Collected data entries
══════

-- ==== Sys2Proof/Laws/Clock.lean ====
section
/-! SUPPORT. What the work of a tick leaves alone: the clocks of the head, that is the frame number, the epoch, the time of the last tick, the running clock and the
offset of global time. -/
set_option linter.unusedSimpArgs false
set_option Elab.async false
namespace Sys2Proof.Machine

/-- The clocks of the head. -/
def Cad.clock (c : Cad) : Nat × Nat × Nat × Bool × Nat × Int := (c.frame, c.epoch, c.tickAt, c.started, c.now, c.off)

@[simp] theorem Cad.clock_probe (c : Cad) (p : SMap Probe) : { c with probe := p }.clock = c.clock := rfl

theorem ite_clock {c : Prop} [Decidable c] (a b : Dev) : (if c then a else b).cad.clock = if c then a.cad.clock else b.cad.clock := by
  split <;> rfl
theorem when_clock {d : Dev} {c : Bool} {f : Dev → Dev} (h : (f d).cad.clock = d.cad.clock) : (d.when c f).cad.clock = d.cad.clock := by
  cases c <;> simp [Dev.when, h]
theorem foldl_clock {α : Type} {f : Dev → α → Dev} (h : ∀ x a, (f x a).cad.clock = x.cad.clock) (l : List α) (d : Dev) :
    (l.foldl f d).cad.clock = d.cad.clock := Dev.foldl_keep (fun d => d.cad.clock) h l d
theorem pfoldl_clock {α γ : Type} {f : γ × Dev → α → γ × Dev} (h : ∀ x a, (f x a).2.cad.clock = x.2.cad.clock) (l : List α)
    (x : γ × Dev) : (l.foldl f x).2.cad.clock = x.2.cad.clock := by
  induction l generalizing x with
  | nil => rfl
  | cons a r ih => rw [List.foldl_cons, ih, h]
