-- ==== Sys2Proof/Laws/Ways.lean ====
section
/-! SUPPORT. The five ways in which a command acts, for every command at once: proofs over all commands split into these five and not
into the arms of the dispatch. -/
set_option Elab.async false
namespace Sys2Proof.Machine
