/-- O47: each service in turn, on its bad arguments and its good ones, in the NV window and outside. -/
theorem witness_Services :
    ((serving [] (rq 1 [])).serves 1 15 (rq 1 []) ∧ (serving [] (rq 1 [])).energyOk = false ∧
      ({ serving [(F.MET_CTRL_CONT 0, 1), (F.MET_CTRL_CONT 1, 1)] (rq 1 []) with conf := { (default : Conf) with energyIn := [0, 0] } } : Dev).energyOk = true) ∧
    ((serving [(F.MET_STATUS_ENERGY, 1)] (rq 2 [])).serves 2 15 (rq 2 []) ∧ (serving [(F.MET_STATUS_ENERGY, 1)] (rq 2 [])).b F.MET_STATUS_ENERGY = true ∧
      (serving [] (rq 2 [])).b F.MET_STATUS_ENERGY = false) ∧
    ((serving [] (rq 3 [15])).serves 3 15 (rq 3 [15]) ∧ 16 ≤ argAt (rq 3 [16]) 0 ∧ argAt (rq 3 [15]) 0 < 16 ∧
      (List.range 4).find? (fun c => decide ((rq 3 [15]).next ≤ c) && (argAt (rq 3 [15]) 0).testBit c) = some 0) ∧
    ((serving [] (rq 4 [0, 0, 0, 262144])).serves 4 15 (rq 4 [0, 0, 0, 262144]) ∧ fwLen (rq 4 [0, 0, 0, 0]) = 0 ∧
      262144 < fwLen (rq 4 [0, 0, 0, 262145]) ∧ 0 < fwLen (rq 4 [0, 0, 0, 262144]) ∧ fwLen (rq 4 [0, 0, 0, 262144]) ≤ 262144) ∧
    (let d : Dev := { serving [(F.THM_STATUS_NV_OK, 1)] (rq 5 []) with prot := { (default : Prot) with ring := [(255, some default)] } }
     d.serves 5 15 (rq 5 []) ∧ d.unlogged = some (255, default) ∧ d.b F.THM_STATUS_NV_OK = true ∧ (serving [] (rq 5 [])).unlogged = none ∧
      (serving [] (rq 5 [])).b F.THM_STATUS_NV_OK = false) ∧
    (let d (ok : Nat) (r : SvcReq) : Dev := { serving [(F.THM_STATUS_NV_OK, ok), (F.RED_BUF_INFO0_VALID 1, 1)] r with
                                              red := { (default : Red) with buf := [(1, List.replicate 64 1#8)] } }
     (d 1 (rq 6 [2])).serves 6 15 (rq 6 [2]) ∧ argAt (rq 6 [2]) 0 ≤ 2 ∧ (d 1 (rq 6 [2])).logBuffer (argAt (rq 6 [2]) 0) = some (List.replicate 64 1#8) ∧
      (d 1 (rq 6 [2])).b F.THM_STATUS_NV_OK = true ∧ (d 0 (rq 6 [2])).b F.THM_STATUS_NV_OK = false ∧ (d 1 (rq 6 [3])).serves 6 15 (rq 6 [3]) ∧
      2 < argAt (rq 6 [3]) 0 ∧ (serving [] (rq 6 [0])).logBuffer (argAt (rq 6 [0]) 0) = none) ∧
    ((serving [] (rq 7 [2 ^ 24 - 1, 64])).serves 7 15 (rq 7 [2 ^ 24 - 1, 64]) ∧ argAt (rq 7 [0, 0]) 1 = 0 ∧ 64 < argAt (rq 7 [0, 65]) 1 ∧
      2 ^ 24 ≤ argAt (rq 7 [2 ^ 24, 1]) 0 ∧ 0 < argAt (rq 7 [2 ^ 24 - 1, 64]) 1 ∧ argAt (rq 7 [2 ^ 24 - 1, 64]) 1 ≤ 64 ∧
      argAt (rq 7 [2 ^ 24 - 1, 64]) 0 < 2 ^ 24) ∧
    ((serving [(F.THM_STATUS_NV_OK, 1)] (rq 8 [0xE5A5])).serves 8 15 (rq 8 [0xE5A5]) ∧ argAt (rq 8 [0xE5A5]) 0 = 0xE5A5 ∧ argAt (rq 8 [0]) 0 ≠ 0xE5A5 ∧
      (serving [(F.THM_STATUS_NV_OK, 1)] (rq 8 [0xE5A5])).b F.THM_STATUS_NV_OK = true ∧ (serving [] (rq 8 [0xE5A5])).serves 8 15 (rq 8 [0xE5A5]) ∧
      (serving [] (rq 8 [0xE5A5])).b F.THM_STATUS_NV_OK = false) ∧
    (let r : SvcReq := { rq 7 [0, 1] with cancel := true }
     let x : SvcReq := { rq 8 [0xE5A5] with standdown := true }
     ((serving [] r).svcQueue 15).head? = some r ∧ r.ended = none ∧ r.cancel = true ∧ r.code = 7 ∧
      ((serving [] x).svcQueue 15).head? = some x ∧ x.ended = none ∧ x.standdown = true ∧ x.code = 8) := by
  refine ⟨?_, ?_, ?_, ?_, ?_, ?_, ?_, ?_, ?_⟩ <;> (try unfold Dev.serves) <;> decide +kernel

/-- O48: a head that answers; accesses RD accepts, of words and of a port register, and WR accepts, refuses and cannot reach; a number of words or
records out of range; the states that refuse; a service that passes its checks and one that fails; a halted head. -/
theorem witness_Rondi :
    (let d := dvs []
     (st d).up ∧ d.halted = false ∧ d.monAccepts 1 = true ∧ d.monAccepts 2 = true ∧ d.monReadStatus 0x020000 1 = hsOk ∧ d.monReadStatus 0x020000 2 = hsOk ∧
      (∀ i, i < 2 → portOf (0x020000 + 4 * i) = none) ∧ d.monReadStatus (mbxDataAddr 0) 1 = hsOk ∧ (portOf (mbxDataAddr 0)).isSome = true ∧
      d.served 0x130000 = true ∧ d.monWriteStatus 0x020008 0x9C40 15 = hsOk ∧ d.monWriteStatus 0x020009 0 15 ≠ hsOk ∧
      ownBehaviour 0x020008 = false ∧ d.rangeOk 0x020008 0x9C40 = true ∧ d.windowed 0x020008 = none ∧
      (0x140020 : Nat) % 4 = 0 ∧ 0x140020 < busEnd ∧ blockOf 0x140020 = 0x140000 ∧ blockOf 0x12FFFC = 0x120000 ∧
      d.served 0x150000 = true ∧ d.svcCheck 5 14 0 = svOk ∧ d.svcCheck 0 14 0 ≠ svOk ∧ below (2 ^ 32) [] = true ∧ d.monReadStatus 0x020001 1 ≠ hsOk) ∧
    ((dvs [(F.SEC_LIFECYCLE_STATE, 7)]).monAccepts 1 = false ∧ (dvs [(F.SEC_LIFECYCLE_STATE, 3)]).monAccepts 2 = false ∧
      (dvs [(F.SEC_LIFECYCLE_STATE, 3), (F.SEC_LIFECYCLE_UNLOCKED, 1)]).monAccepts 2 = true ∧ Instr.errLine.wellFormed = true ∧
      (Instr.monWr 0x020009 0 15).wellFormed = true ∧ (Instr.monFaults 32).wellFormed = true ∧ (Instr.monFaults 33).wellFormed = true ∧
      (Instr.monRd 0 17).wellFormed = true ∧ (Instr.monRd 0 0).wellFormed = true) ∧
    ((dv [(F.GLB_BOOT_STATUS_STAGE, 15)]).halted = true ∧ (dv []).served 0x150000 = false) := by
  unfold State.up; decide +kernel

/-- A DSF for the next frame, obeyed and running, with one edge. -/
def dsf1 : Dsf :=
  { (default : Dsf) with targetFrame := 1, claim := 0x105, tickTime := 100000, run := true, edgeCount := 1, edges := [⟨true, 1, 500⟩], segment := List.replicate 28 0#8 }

══════

Above are the records; from them, give again exactly the lines from the one containing "(let d : Dev" to the one containing "(serving [] (rq 5 [])).b", both lines included, and nothing more.

**ANSWER BOX:**
    (let d : Dev := { serving [(F.THM_STATUS_NV_OK, 1)] (rq 5 []) with prot := { (default : Prot) with ring := [(255, some default)] } }
     d.serves 5 15 (rq 5 []) ∧ d.unlogged = some (255, default) ∧ d.b F.THM_STATUS_NV_OK = true ∧ (serving [] (rq 5 [])).unlogged = none ∧
      (serving [] (rq 5 [])).b F.THM_STATUS_NV_OK = false) ∧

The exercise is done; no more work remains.